Hi @theresa-m, We do use defaultReadObject() in our code, I am not sure if that code would be invoked in this case though. At least it isn't in the call stack :-)

pwagland avatar Jun 18 '20 07:06 pwagland

Oh, and I may have misread your question, we also override the default readObject() in some of our classes, again, I can't say if they are involved in this (de)serialisation, as they might be in the stream, but not in the stack trace.

pwagland avatar Jun 18 '20 10:06 pwagland

Okay. Thanks for the additional stack trace and information. I'll continue to investigate.

theresa-m avatar Jun 19 '20 22:06 theresa-m

I've updated my draft with a couple of other places where the cache should be refreshed https://github.com/ibmruntimes/openj9-openjdk-jdk11/pull/317

Sample build with this change: https://drive.google.com/file/d/15lq9C460QuR-LVTXv5t-5gpLv7suAklW/view?usp=sharing

If that doesn't work, can you also try including the -Xint option on your command line to see if that makes a difference?

theresa-m avatar Jun 22 '20 23:06 theresa-m

Hello @theresa-m

I gave your new jdk a try, unfortunately it fails very early during startup of our product (so not related to the issue reported). As the product does not start I can't test more.

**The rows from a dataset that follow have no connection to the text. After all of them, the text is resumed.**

@[simp] theorem State.transitDone_still (keyOk : Bool) (s : State) :
    (State.transitDone keyOk s).kept.still = s.kept.still := by
  unfold State.transitDone
  repeat' first
    | with_reducible rfl
    | with_reducible assumption
    | (unfold x; clear x)
    | with_reducible refine keepStill_ite (fun _ => ?_) (fun _ => ?_)
    | (extract_lets +onlyGivenNames x; refine (show x.kept.still = s.kept.still → _ from ?_) ?_; clear_value x; intro hx)
    | (extract_lets +onlyGivenNames x; clear_value x)
    | (simp [*]; done)
    | with_reducible refine (State.each_still _ _ (fun i s => ?_) _).trans ?_
    | with_reducible refine (foldl_still _ (fun s i => ?_) _ _).trans ?_
    | (split; all_goals try (rename_i hx; replace hx := (congrArg (fun z => (Prod.snd z).kept.still) hx).symm; simp [*] at hx))

@[simp] theorem State.pwrErr_kept (code : Nat) (s : State) :
    (State.pwrErr code s).kept = s.kept := by
  unfold State.pwrErr; simp

@[simp] theorem State.requestTarget_kept (t : Nat) (s : State) : (State.requestTarget t s).kept = s.kept := by
  unfold State.requestTarget
  dsimp only
  repeat' split
  all_goals simp

@[simp] theorem State.pwrCtrl_kept (v : Word) (s : State) :
    (State.pwrCtrl v s).kept = s.kept := by
  unfold State.pwrCtrl; simp

@[simp] theorem State.holdCycle_kept (s : State) :
    (State.holdCycle s).kept = s.kept := by
  unfold State.holdCycle; simp

@[simp] theorem State.holdCycles_kept (n : Nat) (s : State) :
    (State.holdCycles n s).kept = s.kept := by
  unfold State.holdCycles; simp

@[simp] theorem State.passes_kept (s : State) :
    (State.passes s).kept = s.kept := by
  unfold State.passes; simp

@[simp] theorem State.passLocal_kept (target : Nat) (s : State) :
    (State.passLocal target s).kept = s.kept := by
  unfold State.passLocal; simp

@[simp] theorem State.passMono_kept (target : Nat) (s : State) :
    (State.passMono target s).kept = s.kept := by
  unfold State.passMono; simp

@[simp] theorem State.wakeFires_kept (s : State) :
    (State.wakeFires s).kept = s.kept := by
  unfold State.wakeFires; simp

@[simp] theorem State.wakeTimer_kept (s : State) :
    (State.wakeTimer s).kept = s.kept := by
  unfold State.wakeTimer; simp

@[simp] theorem State.wakeCtrl_kept (v : Word) (s : State) :
    (State.wakeCtrl v s).kept = s.kept := by
  unfold State.wakeCtrl; simp

@[simp] theorem State.tcoolWrite_kept (v : Word) (s : State) :
    (State.tcoolWrite v s).kept = s.kept := by
  unfold State.tcoolWrite
  repeat' first
    | with_reducible rfl
    | with_reducible assumption
    | (unfold x; clear x)
    | with_reducible refine keep_ite (fun _ => ?_) (fun _ => ?_)
    | (extract_lets +onlyGivenNames x; refine (show x.kept = s.kept → _ from ?_) ?_; clear_value x; intro hx)
    | (extract_lets +onlyGivenNames x; clear_value x)
    | (simp [*]; done)
    | with_reducible refine (State.each_kept _ _ (fun i s => ?_) _).trans ?_
    | with_reducible refine (State.startJob_kept _ _ _ _ (fun j s => ?_) _).trans ?_
    | with_reducible refine (foldl_kept _ (fun s i => ?_) _ _).trans ?_
    | (split; all_goals try (rename_i hx; replace hx := (congrArg (fun z => (Prod.snd z).kept) hx).symm; simp [*] at hx))

@[simp] theorem State.tripRegion_kept (t : Int) (k : Nat) (s : State) :
    (State.tripRegion t k s).kept = s.kept := by
  unfold State.tripRegion; simp

@[simp] theorem State.sourceOff_kept (src : Nat) (s : State) :
    (State.sourceOff src s).kept = s.kept := by
  unfold State.sourceOff; simp

@[simp] theorem State.ftQuietFrom_kept (s : State) :
    (State.ftQuietFrom s).kept = s.kept := by
  unfold State.ftQuietFrom; simp

@[simp] theorem State.thermalUpdate_kept (ps : List Word) (s : State) :
    (State.thermalUpdate ps s).kept = s.kept := by
  unfold State.thermalUpdate; simp
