@[simp] theorem State.mspiAnswer_kept (words : Option (List Word)) (crcBad bad past : Bool) (s : State) :
    (State.mspiAnswer words crcBad bad past s).kept = s.kept := by
  unfold State.mspiAnswer; simp

@[simp] theorem State.mspiBegin_kept (s : State) :
    (State.mspiBegin s).kept = s.kept := by
  unfold State.mspiBegin; simp

@[simp] theorem State.mspiCut_kept (cut : Option Nat) (s : State) : (State.mspiCut cut s).kept = s.kept := by
  unfold State.mspiCut
  split <;> simp

@[simp] theorem State.mspiReadFrame_kept (op cnt : Nat) (addr : BitVec 24) (crc : Byte) (cut : Option Nat) (s : State) :
    (State.mspiReadFrame op cnt addr crc cut s).kept = s.kept := by
  unfold State.mspiReadFrame
  split
  · rfl
  extract_lets +onlyGivenNames t a bad
  have k : t.kept = s.kept := by simp [t]
  clear_value t
  split
  · simp [k]
  split
  · dsimp only; simp [k]
  extract_lets +onlyGivenNames as
  simp [k]

@[simp] theorem State.mspiWriteFrame_still (op : Nat) (addr : BitVec 24) (data : List Word) (crc : Byte) (s : State) :
    (State.mspiWriteFrame op addr data crc s).kept.still = s.kept.still := by
  unfold State.mspiWriteFrame
  split
  · rfl
  extract_lets +onlyGivenNames t a cnt bad
  have k : t.kept = s.kept := by simp [t]
  clear_value t
  split
  · simp [k]
  split
  · simp [k]
  simp [k]

@[simp] theorem State.mspiNoOp_kept (cmd : Byte) (addr : BitVec 24) (data : List Word) (crc : Byte) (s : State) :
    (State.mspiNoOp cmd addr data crc s).kept = s.kept := by
  unfold State.mspiNoOp; simp

@[simp] theorem State.mspiAnyFrame_still (cmd : Byte) (addr : BitVec 24) (data : List Word) (crc : Byte) (s : State) :
    (State.mspiAnyFrame cmd addr data crc s).kept.still = s.kept.still := by
  unfold State.mspiAnyFrame
  extract_lets +onlyGivenNames op cnt
  split
  · simp
  split
  · split <;> simp
  · simp

@[simp] theorem State.mspiAbort_kept (s : State) :
    (State.mspiAbort s).kept = s.kept := by
  unfold State.mspiAbort; simp

@[simp] theorem State.mspiOverclock_kept (s : State) :
    (State.mspiOverclock s).kept = s.kept := by
  unfold State.mspiOverclock; simp

@[simp] theorem State.metUndefined_kept (cmd : Byte) (addr : BitVec 24) (data : List Word) (crc : Byte) (s : State) :
    (State.metUndefined cmd addr data crc s).kept = s.kept := by
  unfold State.metUndefined; simp

end Sys2Proof.Machine

end
end

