-- ==== Sys2Proof/Laws/State.lean ====
section
/-! SUPPORT. The laws of State: each update changes its own part and leaves every other field, so that no proof unfolds a record update. -/

namespace Sys2Proof.Machine

/-- A change of one entry of benches leaves every other field. -/
@[simp] theorem State.modBench_fields (i : Nat) (f : Bench → Bench) (s : State) :
    (s.modBench i f).pending = s.pending ∧ (s.modBench i f).freeCtr = s.freeCtr ∧ (s.modBench i f).clk = s.clk ∧
    (s.modBench i f).time = s.time ∧ (s.modBench i f).guy = s.guy ∧ (s.modBench i f).pwr = s.pwr ∧
    (s.modBench i f).top = s.top ∧ (s.modBench i f).flt = s.flt ∧ (s.modBench i f).sec = s.sec ∧
    (s.modBench i f).img = s.img ∧ (s.modBench i f).spim = s.spim ∧ (s.modBench i f).met = s.met ∧
    (s.modBench i f).trigx = s.trigx ∧ (s.modBench i f).gangs = s.gangs ∧ (s.modBench i f).sites = s.sites ∧
    (s.modBench i f).raes = s.raes ∧ (s.modBench i f).acqs = s.acqs ∧ (s.modBench i f).mons = s.mons ∧
    (s.modBench i f).monErr = s.monErr ∧ (s.modBench i f).monErrCode = s.monErrCode ∧
    (s.modBench i f).monErrAddr = s.monErrAddr ∧ (s.modBench i f).ports = s.ports ∧
    (s.modBench i f).readers = s.readers ∧ (s.modBench i f).regions = s.regions ∧
    (s.modBench i f).partPort = s.partPort ∧ (s.modBench i f).enginePart = s.enginePart ∧
    (s.modBench i f).hbm = s.hbm ∧ (s.modBench i f).hbmPast = s.hbmPast :=
  ⟨rfl, rfl, rfl, rfl, rfl, rfl, rfl, rfl, rfl, rfl, rfl, rfl, rfl, rfl, rfl, rfl, rfl, rfl, rfl, rfl, rfl, rfl, rfl, rfl, rfl, rfl, rfl, rfl⟩

@[simp] theorem State.modBench_bench (i : Nat) (f : Bench → Bench) (s : State) : (s.modBench i f).bench i = f (s.bench i) :=
  tget_tmod_same ..

theorem State.modBench_bench_other {i j : Nat} (f : Bench → Bench) (s : State) (h : i ≠ j) : (s.modBench i f).bench j = s.bench j :=
  tget_tmod_other _ _ _ h

/-- A change of one entry of gangs leaves every other field. -/
@[simp] theorem State.modGang_fields (i : Nat) (f : Gang → Gang) (s : State) :
    (s.modGang i f).pending = s.pending ∧ (s.modGang i f).freeCtr = s.freeCtr ∧ (s.modGang i f).clk = s.clk ∧
    (s.modGang i f).time = s.time ∧ (s.modGang i f).guy = s.guy ∧ (s.modGang i f).pwr = s.pwr ∧
    (s.modGang i f).top = s.top ∧ (s.modGang i f).flt = s.flt ∧ (s.modGang i f).sec = s.sec ∧
    (s.modGang i f).img = s.img ∧ (s.modGang i f).spim = s.spim ∧ (s.modGang i f).met = s.met ∧
    (s.modGang i f).trigx = s.trigx ∧ (s.modGang i f).benches = s.benches ∧ (s.modGang i f).sites = s.sites ∧
    (s.modGang i f).raes = s.raes ∧ (s.modGang i f).acqs = s.acqs ∧ (s.modGang i f).mons = s.mons ∧
    (s.modGang i f).monErr = s.monErr ∧ (s.modGang i f).monErrCode = s.monErrCode ∧
    (s.modGang i f).monErrAddr = s.monErrAddr ∧ (s.modGang i f).ports = s.ports ∧
    (s.modGang i f).readers = s.readers ∧ (s.modGang i f).regions = s.regions ∧
    (s.modGang i f).partPort = s.partPort ∧ (s.modGang i f).enginePart = s.enginePart ∧ (s.modGang i f).hbm = s.hbm ∧ (s.modGang i f).hbmPast = s.hbmPast :=
  ⟨rfl, rfl, rfl, rfl, rfl, rfl, rfl, rfl, rfl, rfl, rfl, rfl, rfl, rfl, rfl, rfl, rfl, rfl, rfl, rfl, rfl, rfl, rfl, rfl, rfl, rfl, rfl, rfl⟩

@[simp] theorem State.modGang_gang (i : Nat) (f : Gang → Gang) (s : State) : (s.modGang i f).gang i = f (s.gang i) :=
  tget_tmod_same ..

theorem State.modGang_gang_other {i j : Nat} (f : Gang → Gang) (s : State) (h : i ≠ j) : (s.modGang i f).gang j = s.gang j :=
  tget_tmod_other _ _ _ h

/-- A change of one entry of sites leaves every other field. -/
@[simp] theorem State.modSite_fields (i : Nat) (f : Site → Site) (s : State) :
    (s.modSite i f).pending = s.pending ∧ (s.modSite i f).freeCtr = s.freeCtr ∧ (s.modSite i f).clk = s.clk ∧
    (s.modSite i f).time = s.time ∧ (s.modSite i f).guy = s.guy ∧ (s.modSite i f).pwr = s.pwr ∧
    (s.modSite i f).top = s.top ∧ (s.modSite i f).flt = s.flt ∧ (s.modSite i f).sec = s.sec ∧
    (s.modSite i f).img = s.img ∧ (s.modSite i f).spim = s.spim ∧ (s.modSite i f).met = s.met ∧
    (s.modSite i f).trigx = s.trigx ∧ (s.modSite i f).benches = s.benches ∧ (s.modSite i f).gangs = s.gangs ∧
    (s.modSite i f).raes = s.raes ∧ (s.modSite i f).acqs = s.acqs ∧ (s.modSite i f).mons = s.mons ∧
    (s.modSite i f).monErr = s.monErr ∧ (s.modSite i f).monErrCode = s.monErrCode ∧
    (s.modSite i f).monErrAddr = s.monErrAddr ∧ (s.modSite i f).ports = s.ports ∧
    (s.modSite i f).readers = s.readers ∧ (s.modSite i f).regions = s.regions ∧
    (s.modSite i f).partPort = s.partPort ∧ (s.modSite i f).enginePart = s.enginePart ∧ (s.modSite i f).hbm = s.hbm ∧ (s.modSite i f).hbmPast = s.hbmPast :=
  ⟨rfl, rfl, rfl, rfl, rfl, rfl, rfl, rfl, rfl, rfl, rfl, rfl, rfl, rfl, rfl, rfl, rfl, rfl, rfl, rfl, rfl, rfl, rfl, rfl, rfl, rfl, rfl, rfl⟩

@[simp] theorem State.modSite_site (i : Nat) (f : Site → Site) (s : State) : (s.modSite i f).site i = f (s.site i) :=
  tget_tmod_same ..

theorem State.modSite_site_other {i j : Nat} (f : Site → Site) (s : State) (h : i ≠ j) : (s.modSite i f).site j = s.site j :=
  tget_tmod_other _ _ _ h

/-- A change of one entry of raes leaves every other field. -/
@[simp] theorem State.modRae_fields (i : Nat) (f : Rae → Rae) (s : State) :
    (s.modRae i f).pending = s.pending ∧ (s.modRae i f).freeCtr = s.freeCtr ∧ (s.modRae i f).clk = s.clk ∧
    (s.modRae i f).time = s.time ∧ (s.modRae i f).guy = s.guy ∧ (s.modRae i f).pwr = s.pwr ∧
    (s.modRae i f).top = s.top ∧ (s.modRae i f).flt = s.flt ∧ (s.modRae i f).sec = s.sec ∧
    (s.modRae i f).img = s.img ∧ (s.modRae i f).spim = s.spim ∧ (s.modRae i f).met = s.met ∧
    (s.modRae i f).trigx = s.trigx ∧ (s.modRae i f).benches = s.benches ∧ (s.modRae i f).gangs = s.gangs ∧
    (s.modRae i f).sites = s.sites ∧ (s.modRae i f).acqs = s.acqs ∧ (s.modRae i f).mons = s.mons ∧
    (s.modRae i f).monErr = s.monErr ∧ (s.modRae i f).monErrCode = s.monErrCode ∧
    (s.modRae i f).monErrAddr = s.monErrAddr ∧ (s.modRae i f).ports = s.ports ∧ (s.modRae i f).readers = s.readers ∧
    (s.modRae i f).regions = s.regions ∧ (s.modRae i f).partPort = s.partPort ∧
    (s.modRae i f).enginePart = s.enginePart ∧ (s.modRae i f).hbm = s.hbm ∧ (s.modRae i f).hbmPast = s.hbmPast :=
  ⟨rfl, rfl, rfl, rfl, rfl, rfl, rfl, rfl, rfl, rfl, rfl, rfl, rfl, rfl, rfl, rfl, rfl, rfl, rfl, rfl, rfl, rfl, rfl, rfl, rfl, rfl, rfl, rfl⟩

Something else seems wrong with deserialization in this jdk here:

OpenJDK Runtime Environment (build 11.0.8-internal+0-adhoc.jenkins.BuildJDK11x86-64linuxPersonal)
Eclipse OpenJ9 VM (build master-e006f8232bb, JRE 11 Linux amd64-64-Bit Compressed References 20200622_2197 (JIT enabled, AOT enabled)
OpenJ9   - e006f8232bb
OMR      - 934b0ff765c
JCL      - 899077a4d3c based on jdk-11.0.8+7)

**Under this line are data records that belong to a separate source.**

/-- OffsetsStepServoOrRefuse: a PPS edge on an armed input, a write that arms a step, an accepted offset that ages. -/
theorem test_offsets :
    (let s := inTime fun t => { t with src := 1 }
     let s := { s with top := { s.top with inArmed := 0x800 } }
     s.time.src = 1 ∧ s.guyArmed 7 = true ∧ s.powered = true) ∧
    up.takesWrite .mspi 0x4020 = true ∧ 2 ≤ (inTime fun t => { t with quality := 2 }).time.quality := by decide

/-- PulsesAndComparatorsKeepTheirTime: a pulse to begin and one to end, a comparator armed in time and one armed late. -/
theorem test_pps_cmp :
    (let s := inTime fun t => { t with ppsOut := true }
     s.time.ppsOut = true ∧ s.time.ppsLow = false ∧ Claims.quietClock s = true) ∧
    (inTime fun t => { t with ppsLow := true, ppsEnd := 1800 }).time.ppsLow = true ∧
    (let s := inTime fun t => { t with cmps := [(15, { armed := true, ns := 999999999, tag := 5 })] }
     (s.cmp 15).armed = true ∧ Claims.quietClock s = true ∧ (s.cmp 15).action = 0) ∧
    ((inTime fun t => { t with cmps := [(15, { armed := true, armLate := true })] }).cmp 15).armed = true := by decide

/-- A device with a waiting start of gang 1 whose agreement is satisfied but for the stepping, which is a fuse. -/
def guyState (f : Guy → Guy) : State :=
  jobState [0x00050001, 0x20, 2, 0] fun s => { s with
    guy := f { s.guy with waiting := [(0, 5, 900)], descWritten := true, descStepping := BitVec.ofNat 8 Config.stepping }
    top := { s.top with inArmed := 0xFF0 } }

/-- GuylineAgreesAndStrobes: the agreement is satisfied whatever the fuse holds. -/
theorem test_guy_agreed : (guyState fun g => { g with strobeMaster := true }).agreed = true := by
  have one : Config.stepping ≤ 1 := Nat.max_le.mpr ⟨Nat.zero_le 1, Nat.min_le_left 1 Config.steppingFuse⟩
  have h : (BitVec.ofNat 8 Config.stepping).toNat = Config.stepping := by
    rw [BitVec.toNat_ofNat]; exact Nat.mod_eq_of_lt (by omega)
  simp only [State.agreed, State.agreeReason, guyState, jobState, h, ne_eq, not_true_eq_false, if_false]
  decide

theorem test_guy_strobe :
    (let s := guyState fun g => { g with strobeMaster := true }
     s.guy.strobeMaster = true ∧ s.guy.g0Part = true ∧ s.guy.pull1 = false ∧ s.guy.level.getLsbD 0 = true ∧
     Claims.quietClock s = true) ∧
    (guyState fun g => { g with pull1 := true }).guy.pull1 = true := by decide

theorem test_guy_edge :
    (let s := guyState fun g => { g with strobeMaster := true }
     s.guy.waiting = [(0, 5, 900)] ∧ (s.job 0 5).isSome = true ∧ s.guyArmed 1 = true ∧ s.clk.pllLock = true ∧
     s.startBad [1] = none ∧ s.gangBenches 1 ≠ [] ∧ s.guyArmed 6 = true ∧ s.guy.g6Driving = false) := by decide

theorem test_guy_in : (guyState fun g => { g with strobeMaster := true }).agreeUpdate.guyIn 0 = true := by
  have a : (guyState fun g => { g with strobeMaster := true }).agreeUpdate.agreed = true := test_guy_agreed
  have l : (guyState fun g => { g with strobeMaster := true }).agreeUpdate.guy.level.getLsbD 0 = true := by
    have h : (guyState fun g => { g with strobeMaster := true }).guy.level.getLsbD 0 = true := by decide
    exact h
  simp [State.guyIn, State.pulls, a, l]

/-- ClocksLoseAndGainLock: a reference to lose, a PLL to lock, outputs to enable and to disable. -/
theorem test_clocks :
    (let s := { up with clk := { up.clk with refOk := true, outs := [(7, { en := true, div := 4 })] } }
     s.clk.refOk = true ∧ s.clk.pllLock = true ∧ s.ready = true ∧ tfind s.flt.active 1328 = none ∧ s.srcClass 1328 = 2 ∧
     s.takesWrite .mspi (0x1040 + 8 * 7) = true ∧ (tget {} s.clk.outs 7 : ClkOut).en = true ∧
     (tget {} s.clk.outs 6 : ClkOut).en = false) ∧
    (let s := { up with clk := { up.clk with refOk := true, pllLock := false } }
     s.clk.pllLock = false ∧ s.flt.leaving = false ∧ s.powered = true ∧ s.flt.unsampled = []) ∧
    (let s := { up with clk := { up.clk with refOk := true, pllLock := false },
                        pwr := { up.pwr with pstate := .transit }, flt := { up.flt with unsampled := [(1328, false)] } }
     s.clk.pllLock = false ∧ s.clk.refOk = true ∧ s.flt.leaving = false ∧ s.pwr.pstate = .transit ∧ s.pwr.dieUp = true ∧
     s.flt.unsampled = [(1328, false)] ∧ tfind s.flt.active 1328 = none) ∧
    4 ≤ fld (0x80000004 : Word) 0 10 ∧ fld (0x80000003 : Word) 0 10 = 3 := by decide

java.io.StreamCorruptedException: invalid type code: 00
        at java.io.ObjectInputStream$BlockDataInputStream.readBlockHeader(ObjectInputStream.java:3179) ~[?:?]
        at java.io.ObjectInputStream$BlockDataInputStream.refill(ObjectInputStream.java:3213) ~[?:?]
        at java.io.ObjectInputStream$BlockDataInputStream.skipBlockData(ObjectInputStream.java:3115) ~[?:?]
        at java.io.ObjectInputStream.skipCustomData(ObjectInputStream.java:2501) ~[?:?]
        at java.io.ObjectInputStream.readNonProxyDesc(ObjectInputStream.java:2097) ~[?:?]
        at java.io.ObjectInputStream.readClassDesc(ObjectInputStream.java:1971) ~[?:?]
        at java.io.ObjectInputStream.readOrdinaryObject(ObjectInputStream.java:2259) ~[?:?]
        at java.io.ObjectInputStream.readObject0(ObjectInputStream.java:1788) ~[?:?]
        at java.io.ObjectInputStream.readObject(ObjectInputStream.java:548) ~[?:?]
        at java.io.ObjectInputStream.readObject(ObjectInputStream.java:458) ~[?:?]
        at com.redwood.scheduler.extensionpoint.impl.ExtensionPointHTTPSession.remapMap(ExtensionPointHTTPSession.java:259) ~[extension-point.jar:?]

The -Xint flag has no effect except making things slow (same stack).

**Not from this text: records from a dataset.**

-- ==== Sys2Proof/Certificates/Slice0/Obligations.lean ====
section
/-! DEFINITION. The statements for the provers. Each docstring names the rule of spec/ it formalises. -/

open Sys2Proof Sys2Proof.Machine

/-! ### Encoding -/

/-- Decoding an encoded command gives it back, every operand at every value, on every platform (R63, R64). -/
def Obligations.DecodeEncodeRoundTrip : Prop :=
  ∀ (p : Params) (i : Instr), p.maskLayout.wf = true → i.wf p = true → decode p (encode p i) = .ok i

/-- A word that decodes is the one word of the command it decodes to, and that command exists on the platform: no
bit of a word is dropped (R63, R64). -/
def Obligations.EncodeDecodeRoundTrip : Prop :=
  ∀ (p : Params) (w : Word) (i : Instr), p.maskLayout.wf = true → decode p w = .ok i →
    i.wf p = true ∧ encode p i = w

/-- Exactly the reserved words of R65 are illegal, and each of them raises `ILLEGAL_COMMAND` with the word. -/
def Obligations.ReservedWordsAreIllegal : Prop :=
  ∀ (s : State) (w : Word), s.fault = none →
    let unit := (unitField w).toNat
    let op := (opField w).toNat
    let arg := argField w
    ((unit = 0 ∨ 4 ≤ unit)
        ∨ (unit = 1 ∧ 2 ≤ op) ∨ (unit = 2 ∧ 5 ≤ op) ∨ (unit = 3 ∧ 1 ≤ op)
        ∨ highField w ≠ 0
        ∨ (unit = 1 ∧ op = 0 ∧ arg ≠ 0)
        ∨ (unit = 2 ∧ 1 ≤ op ∧ op ≤ 3 ∧ arg ≠ 0)
        ∨ (unit = 2 ∧ (op = 0 ∨ op = 4) ∧ 2 ≤ arg.toNat)
        ∨ (unit = 3 ∧ op = 0 ∧ 256 ≤ arg.toNat)
        ∨ (unit = 3 ∧ op = 0
            ∧ (BigintOp.all.filter fun o => arg.getLsbD (s.params.maskLayout.bitOf o).val).length ≠ 1)
        ∨ (unit = 1 ∧ op = 1 ∧ 649 ≤ arg.toNat)
        ∨ (unit = 1 ∧ op = 1 ∧ s.params.backend = .sw))
      ↔ (∃ e, decode s.params w = .error e) ∧ issueCommand w s = .next (s.raise .illegalCommand w)

/-- Some words of the spec's table and of its vectors V-E, as the decoder reads them on the example platform. -/
def Obligations.TableWordsDecode : Prop :=
  decodeTableWord 32 0x10000000 = some .keccakF
    ∧ decodeTableWord 32 0x11000288 = some (.keccakStep 648)
    ∧ decodeTableWord 32 0x20000001 = some (.hashNew .sha3)
    ∧ decodeTableWord 32 0x21000000 = some .hashUpdate
    ∧ decodeTableWord 32 0x23000000 = some .hashFinalReset
    ∧ decodeTableWord 32 0x24000001 = some (.hashDigest .sha3)
    ∧ decodeTableWord 32 0x30000041 = some (.bigintAdd true)
    ∧ decodeTableWord 32 0x300000C0 = some (.bigintMemcpy true)
    ∧ decodeTableWord 32 0x30000048 = some (.bigintMullo true)
    ∧ decodeTableWord 32 0x11000289 = none
    ∧ decodeTableWord 32 0x00000000 = none

/-! ### The host's accesses -/

/-- A step runs the command the host writes to `CMD`, by offset or by address (R22; the address by log 15): on an
unfaulted block, when the word decodes to `i`, the step is `exec i` on the state with that access taken from the host's
stream. -/
def Obligations.StepRunsIssuedCommand : Prop :=
  ∀ (s : State) (act : HostAction) (rest : List HostAction) (w : Word) (i : Instr), paramsWf s.params = true →
    s.pending = act :: rest → WritesWindow s.params act 0x00#32 w → s.fault = none → decode s.params w = .ok i →
    step s = exec i (s.setPending rest)

/-- While the block is faulted every write to `CMD`, by offset or by address (log 15), is ignored: only the host's
stream moves on (R22, R128). -/
def Obligations.FaultedBlockIgnoresCommands : Prop :=
  ∀ (s : State) (act : HostAction) (rest : List HostAction) (w : Word), paramsWf s.params = true →
    s.pending = act :: rest → WritesWindow s.params act 0x00#32 w → s.fault ≠ none →
    step s = .next { s with pending := rest }

/-- An aligned word write to `A`, `B` or `LEN`, by offset or by address (log 15), sets all 32 bits of it, faulted or
not; one to any other offset but `CMD` is ignored (R18, R19, R20, R21, R128). -/
def Obligations.HostWindowWrites : Prop :=
  ∀ (s : State) (act : HostAction) (rest : List HostAction) (offset v : Word), paramsWf s.params = true →
    s.pending = act :: rest → WritesWindow s.params act offset v → offset.toNat % 4 = 0 → offset ≠ 0x00#32 →
    step s = .next
      (if offset = 0x04#32 then { s with a := v, written := { s.written with a := true }, pending := rest }
       else if offset = 0x08#32 then { s with b := v, written := { s.written with b := true }, pending := rest }
       else if offset = 0x0C#32 then { s with len := v, written := { s.written with len := true }, pending := rest }
       else { s with pending := rest })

I double checked with your previous linked jdk, but that starts up fine (and has the original error we reported).

mreuvers avatar Jun 23 '20 07:06 mreuvers

hmm okay thanks for trying it out. That options helps me narrow down there's no issues with the JIT ludcl optimization either. I'll keep digging into it.

theresa-m avatar Jun 25 '20 18:06 theresa-m

Thank you, I hope you can find the problem. :)

mreuvers avatar Jun 26 '20 14:06 mreuvers

Hi @theresa-m, I see that this didn't make 11.08, is there anything that we can do to help in the diagnosis?

pwagland avatar Jul 16 '20 13:07 pwagland

Thanks for the offer! I'll dive back into this on Monday and let you know, this is still high on my list for the September release.

theresa-m avatar Jul 16 '20 21:07 theresa-m

I'm still not sure why the latest change caused the StreamCorruptedException. I'm thinking of adding some logging statements into the next build but still thinking about what would be the most useful information to help diagnose the problem.

theresa-m avatar Jul 23 '20 17:07 theresa-m

Hello, I think the most likely place the optimization is failing is when going in and out of the HashMap class but I was hoping to confirm if you would be willing to try out this build: https://drive.google.com/file/d/1YbIq8mWEwCsiKa0s9F498wLrPPaCUpzQ/view?usp=sharing

It adds some information into the message of the exception. It prints current classloader names if you are comfortable with that: https://github.com/ibmruntimes/openj9-openjdk-jdk11/compare/openj9...theresa-m:ludcl_refresh_2

theresa-m avatar Jul 30 '20 14:07 theresa-m

Thank you for the build, I'll hope to have a look at it later this week/next week and will get back to you then.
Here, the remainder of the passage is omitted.